On February 26, 2019, the Washington Supreme Court heard oral arguments in Keodalah v. Allstate Ins. Co. and Tracey Smith. In this case, the Court of Appeals overturned the trial court’s dismissal of bad faith and Consumer Protection Act claims asserted directly against Tracey Smith, an adjuster for Allstate.
A link for the video recording of the oral argument is provided below:
A link for the briefing filed with the Supreme Court is provided below:
The issue to be addressed by the Supreme Court is whether the Keodalahs may plead a claim for bad faith and Consumer Protection Act violations directly against the Allstate adjuster, Tracey Smith. Since the Court of Appeals’ decision in Keodalah was published in March 2018, it has become common for insureds to name both the insurance company and the adjuster in lawsuits alleging bad faith claims handling. Over the last 11 months, the ability to name the insured in a bad faith lawsuit has given rise to a multitude of new issues that must be addressed in these suits. These issues include questions about insurance counsel representing the adjuster as well as the ability to avoid federal court diversity jurisdiction by naming a local adjuster as a defendant in a lawsuit.
At the oral argument hearing, Allstate and Ms. Smith asserted that the only potentially available claim against an adjuster would be based on the general good faith statute, RCW 48.01.030, and would require the Court to hold that this statute provided for an implied right of action under Washington’s test for implying such an action. They explained that an adjuster cannot be subject to a common law bad faith claim because there was no quasi-fiduciary relationship between an adjuster and insured. They then established that the good faith statute does not imply a right of action against an adjuster under the test.
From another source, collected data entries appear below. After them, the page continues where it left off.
-- ==== Sys2Proof/Laws/Events.lean ====
section
/-! SUPPORT. Raising an event and writing a journal entry: everything they can change. `EvKeeps s t`: `t` is `s` after records and
entries: sequence numbers rise, waiting SIGs of ports and the rings' loss counters may change, all else that is stored stays. -/

namespace Sys2Proof.Machine

/-- The loss counters of the event rings (R354). -/
def lossCounter (a : Nat) : Prop := ∃ k : Fin 4, a = 0x0A0114 + 0x20 * k.val

theorem csrGet_of_regs {s t : State} {a : Nat} (h : t.regs = s.regs) : csrGet t a = csrGet s a := by
  unfold csrGet
  rw [h]

structure EvKeeps (s t : State) : Prop where
  next : s.seq.next ≤ t.seq.next
  decided : t.seq.decided = s.seq.decided
  ports : ∀ p : Port, { t.ports[p] with sigWait := s.ports[p].sigWait, sigLost := s.ports[p].sigLost } = s.ports[p]
  csr : ∀ a, ¬ lossCounter a → csrGet t a = csrGet s a
  fatalAck : t.evt.fatalAck = s.evt.fatalAck
  now : t.now = s.now
  free : t.free = s.free
  nextId : t.nextId = s.nextId
  pending : t.pending = s.pending
  links : t.links = s.links
  train : t.train = s.train
  pcs : t.pcs = s.pcs
  dram : t.dram = s.dram
  scrub : t.scrub = s.scrub
  guard : t.guard = s.guard
  lagoon : t.lagoon = s.lagoon
  epochs : t.epochs = s.epochs
  stack : t.stack = s.stack
  transit : t.transit = s.transit
  jtag : t.jtag = s.jtag
  power : t.power = s.power
  start : t.start = s.start
  therm : t.therm = s.therm
  chrosy : t.chrosy = s.chrosy
  mirror : t.mirror = s.mirror
  fuse : t.fuse = s.fuse
  fw : t.fw = s.fw
  wetex : t.wetex = s.wetex

theorem EvKeeps.refl (s : State) : EvKeeps s s :=
  ⟨Nat.le_refl _, rfl, fun _ => rfl, fun _ _ => csrGet_of_regs rfl, rfl, rfl, rfl, rfl, rfl, rfl, rfl, rfl, rfl, rfl, rfl, rfl, rfl, rfl, rfl, rfl, rfl, rfl, rfl, rfl, rfl, rfl, rfl, rfl⟩

theorem EvKeeps.trans {s t u : State} (h : EvKeeps s t) (k : EvKeeps t u) : EvKeeps s u where
  next := Nat.le_trans h.next k.next
  decided := k.decided.trans h.decided
  ports p := by
    have a := h.ports p
    have b := k.ports p
    rw [← b] at a
    exact a
  csr a ha := (k.csr a ha).trans (h.csr a ha)
  fatalAck := k.fatalAck.trans h.fatalAck
  now := k.now.trans h.now
  free := k.free.trans h.free
  nextId := k.nextId.trans h.nextId
  pending := k.pending.trans h.pending
  links := k.links.trans h.links
  train := k.train.trans h.train
  pcs := k.pcs.trans h.pcs
  dram := k.dram.trans h.dram
  scrub := k.scrub.trans h.scrub
  guard := k.guard.trans h.guard
  lagoon := k.lagoon.trans h.lagoon
  epochs := k.epochs.trans h.epochs
  stack := k.stack.trans h.stack
  transit := k.transit.trans h.transit
  jtag := k.jtag.trans h.jtag
  power := k.power.trans h.power
  start := k.start.trans h.start
  therm := k.therm.trans h.therm
  chrosy := k.chrosy.trans h.chrosy
  mirror := k.mirror.trans h.mirror
  fuse := k.fuse.trans h.fuse
  fw := k.fw.trans h.fw
  wetex := k.wetex.trans h.wetex

theorem formEntry_ev (s : State) (k src b : Nat) : EvKeeps s (formEntry s k src b) :=
  ⟨Nat.le_succ _, rfl, fun _ => rfl, fun _ _ => csrGet_of_regs rfl, rfl, rfl, rfl, rfl, rfl, rfl, rfl, rfl, rfl, rfl, rfl, rfl, rfl, rfl, rfl, rfl, rfl, rfl, rfl, rfl, rfl, rfl, rfl, rfl⟩

theorem bump_lost_ev (s : State) (k : Fin 4) (v : Nat) : EvKeeps s (bump (0x0A0114 + 0x20 * k.val) v s) :=
  ⟨Nat.le_refl _, rfl, fun _ => rfl, fun _ ha => csrGet_csrSet_other s _ (fun e => ha ⟨k, e⟩), rfl, rfl, rfl, rfl, rfl, rfl, rfl, rfl, rfl, rfl, rfl, rfl, rfl, rfl, rfl, rfl, rfl, rfl, rfl, rfl, rfl, rfl, rfl, rfl⟩

/-- Only the event unit other than its acknowledgement, or a port's SIGs, change. -/
theorem evt_ev (s : State) (e : EvtSt) (h : e.fatalAck = s.evt.fatalAck) : EvKeeps s { s with evt := e } :=
  ⟨Nat.le_refl _, rfl, fun _ => rfl, fun _ _ => csrGet_of_regs rfl, h, rfl, rfl, rfl, rfl, rfl, rfl, rfl, rfl, rfl, rfl, rfl, rfl, rfl, rfl, rfl, rfl, rfl, rfl, rfl, rfl, rfl, rfl, rfl⟩

theorem sigs_ev (s : State) (e : EvRec) (ps : Nat) :
    EvKeeps s { s with ports := Vector.ofFn fun i : Fin 16 => if ps.testBit i.val then sigPush e s.ports[i] else s.ports[i] } := by
  refine ⟨Nat.le_refl _, rfl, fun p => ?_, fun _ _ => csrGet_of_regs rfl, rfl, rfl, rfl, rfl, rfl, rfl, rfl, rfl, rfl, rfl, rfl, rfl, rfl, rfl, rfl, rfl, rfl, rfl, rfl, rfl, rfl, rfl, rfl, rfl⟩
  simp only [Fin.getElem_fin, Vector.getElem_ofFn]
  split
  · unfold sigPush
    split <;> rfl
  · rfl

theorem seq_ev (s : State) (q : SeqSt) (h : s.seq.next ≤ q.next) (d : q.decided = s.seq.decided) : EvKeeps s { s with seq := q } :=
  ⟨h, d, fun _ => rfl, fun _ _ => csrGet_of_regs rfl, rfl, rfl, rfl, rfl, rfl, rfl, rfl, rfl, rfl, rfl, rfl, rfl, rfl, rfl, rfl, rfl, rfl, rfl, rfl, rfl, rfl, rfl, rfl, rfl⟩

theorem EvKeeps.ite {s t u : State} {c : Prop} [Decidable c] (h : EvKeeps s t) (k : EvKeeps s u) :
    EvKeeps s (if c then t else u) := by
  split
  · exact h
  · exact k

theorem mfifoPush_ack (e : EvRec) (v : EvtSt) : (mfifoPush e v).fatalAck = v.fatalAck := by
  unfold mfifoPush
  split <;> rfl

theorem deliverFatal_ev (s : State) (e : EvRec) : EvKeeps s (deliverFatal s e) := by
  unfold deliverFatal
  exact EvKeeps.ite (evt_ev s _ rfl) (EvKeeps.refl s)

theorem deliverRing_ev (s : State) (k : Fin 4) (e : EvRec) : EvKeeps s (deliverRing s k e).1 := by
  unfold deliverRing
  dsimp only
  refine EvKeeps.ite ?_ (evt_ev s _ rfl)
  refine EvKeeps.trans ?_ (bump_lost_ev _ k 1)
  exact evt_ev s _ rfl

theorem deliverSigs_ev (s : State) (e : EvRec) : EvKeeps s (deliverSigs s e) := by
  unfold deliverSigs
  exact EvKeeps.ite (sigs_ev s e _) (EvKeeps.refl s)

theorem deliverMgmt_ev (s : State) (e : EvRec) : EvKeeps s (deliverMgmt s e) := by
  unfold deliverMgmt
  exact EvKeeps.ite (evt_ev s _ (mfifoPush_ack _ _)) (EvKeeps.refl s)

theorem deliver_ev (s : State) (e : EvRec) : EvKeeps s (deliver s e).1 := by
  have f := deliverFatal_ev s e
  unfold deliver
  dsimp only
  split
  · exact f
  · exact ((f.trans (deliverRing_ev _ _ _)).trans (deliverSigs_ev _ _)).trans (deliverMgmt_ev _ _)

theorem issueEvent_ev (s : State) (src code sev a0 a1 : Nat) (j d v : Bool) :
    EvKeeps s (issueEvent s src code sev a0 a1 j d v).1 := by
  unfold issueEvent
  lift_lets
  intro f s1 e
  have h1 : EvKeeps s s1 := EvKeeps.ite (formEntry_ev s _ _ _) (EvKeeps.refl s)
  clear_value s1
  clear_value e
  refine EvKeeps.trans ?_ (deliver_ev _ _)
  refine h1.trans ?_
  exact seq_ev s1 _ (Nat.le_succ _) rfl

theorem limitSet_ev (s : State) (k : Nat) (v : Nat × Nat) : EvKeeps s (limitSet s k v) := evt_ev s _ rfl

theorem raiseLost_ev (s : State) (k : Fin 4) : EvKeeps s (raiseLost s k) := by
  unfold raiseLost
  lift_lets
  intro key
  clear_value key
  split
  · exact EvKeeps.refl s
  · dsimp only
    refine EvKeeps.trans ?_ (issueEvent_ev _ _ _ _ _ _ _ _ _)
    refine EvKeeps.trans (limitSet_ev s key (s.now + 1, 0)) ?_
    exact evt_ev _ _ rfl

theorem pushHeld_next (q : SeqSt) (h : Held) : (pushHeld q h).next = q.next ∧ (pushHeld q h).decided = q.decided := by
  unfold pushHeld
  dsimp only
  split
  · exact ⟨rfl, rfl⟩
  · split
    · exact ⟨rfl, rfl⟩
    · split
      · exact ⟨rfl, rfl⟩
      · split
        · exact ⟨rfl, rfl⟩
        · exact ⟨rfl, rfl⟩

theorem raiseX_ev (s : State) (src code sev a0 a1 : Nat) (j d v : Bool) : EvKeeps s (raiseX s src code sev a0 a1 j d v) := by
  unfold raiseX
  split
  · have h := issueEvent_ev s src code sev a0 a1 j d v
    generalize issueEvent s src code sev a0 a1 j d v = r at h ⊢
    obtain ⟨t, l⟩ := r
    cases l with
    | none => exact h
    | some k => exact h.trans (raiseLost_ev t k)
  · exact seq_ev s _ (Nat.le_of_eq (pushHeld_next _ _).1.symm) (pushHeld_next _ _).2

theorem raise_ev (s : State) (src code sev a0 a1 : Nat) : EvKeeps s (raise s src code sev a0 a1) := raiseX_ev _ _ _ _ _ _ _ _ _
theorem raiseJ_ev (s : State) (src code sev a0 a1 : Nat) : EvKeeps s (raiseJ s src code sev a0 a1) := raiseX_ev _ _ _ _ _ _ _ _ _

theorem raiseLim_ev (s : State) (key per src code sev a0 a1 sup : Nat) (j : Bool) :
    EvKeeps s (raiseLim s key per src code sev a0 a1 sup j) := by
  unfold raiseLim
  split
  · exact limitSet_ev s _ _
  · exact (limitSet_ev s _ _).trans (raiseX_ev _ _ _ _ _ _ _ _ _)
In response, the insureds asserted that their claim was actually based on common law bad faith and the good faith statute provided the duty which applies to the adjuster for this claim. They then stated that recognizing a bad faith claim against an adjuster was necessary to prevent the insurance company from avoiding bad faith liability by asserting that its adjuster’s offending conduct was outside the scope of the adjuster’s authority and employment duties with the insurance company.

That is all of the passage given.